Not only the movement of water and the appearance of dry land remind us of the work of YHWH for Israel. There is also the command YHWH gives to Joshua, the successor of Moses, that he is to say to the priests bearing the Ark, “When you come to the bank of the waters of the Jordan, you shall stand still in the Jordan” (Josh.3:8). Here again is an echo of one of the earlier stories. When Moses is confronted by the terrified Israelites, witnessing the onrushing Egyptian chariots while standing on the banks of the roiling Sea of Reeds, he tells them, “Do not be afraid, stand firm (or “still”), and see the deliverance that YHWH will accomplish for you today” (Ex.14:13). Though the Israelites at the Jordan are not faced with an immediate dangerous enemy, they are entering a land already occupied by numerous tribes of unknown people. YHWH has promised to drive all of them out before them, yet the vivid memory of the event at the Sea of Reeds must surely give them pause, and must have provided for the author of Joshua another clear memory of the fear of that event, recapitulated now at the Jordan.
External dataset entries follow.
-- ==== Sys2Proof/Machine/Step.lean ====
section
/-!
DEFINITION. One step of the machine: one host action, and with a CMD write the whole command it starts
(70_reset_and_hazards.md rule R236).
-/

namespace Sys2Proof.Machine

/-- One step (R236, R239). -/
def step (s : State) : Host.Outcome State Fault Refusal := hostStep s

/-- s with a write of the command word w to CMD as the host's next action, so that the next step runs that command. The
block fetches nothing (R11), so nothing else is placed: the command's inputs are the host's to set first (R232). -/
def State.withFetchWord (s : State) (nbits w : Nat) : State := placeWord s nbits w

end Sys2Proof.Machine
end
Hence, this tale at the Jordan River recalls at least two earlier crucial events in the theological history of Israel—the creation of the world and the victory over the Egyptians at the Sea of Reeds, two determinative pieces of divine action that set the tone for the work of God on behalf of the people. When Israel passes over the Jordan, they are to remember those who passed through the waters of the Sea of Reeds, and also to remember the work of the God who made all of this possible at the beginning of the creation of the world. Not only must we recall those of our community who have died, but we also are called to remember those ancient Israelite forebears in the faith who crossed the Jordan and traversed the dry ground of the Sea. And, as in every All Saints event, we must remember the central work of the God who makes all things possible, who creates the world, works on behalf of those who would be in God’s community, and remains with us, even though we “pass through the waters, and walk through the rivers, …for I am YHWH, your God” (Is.43:2-3).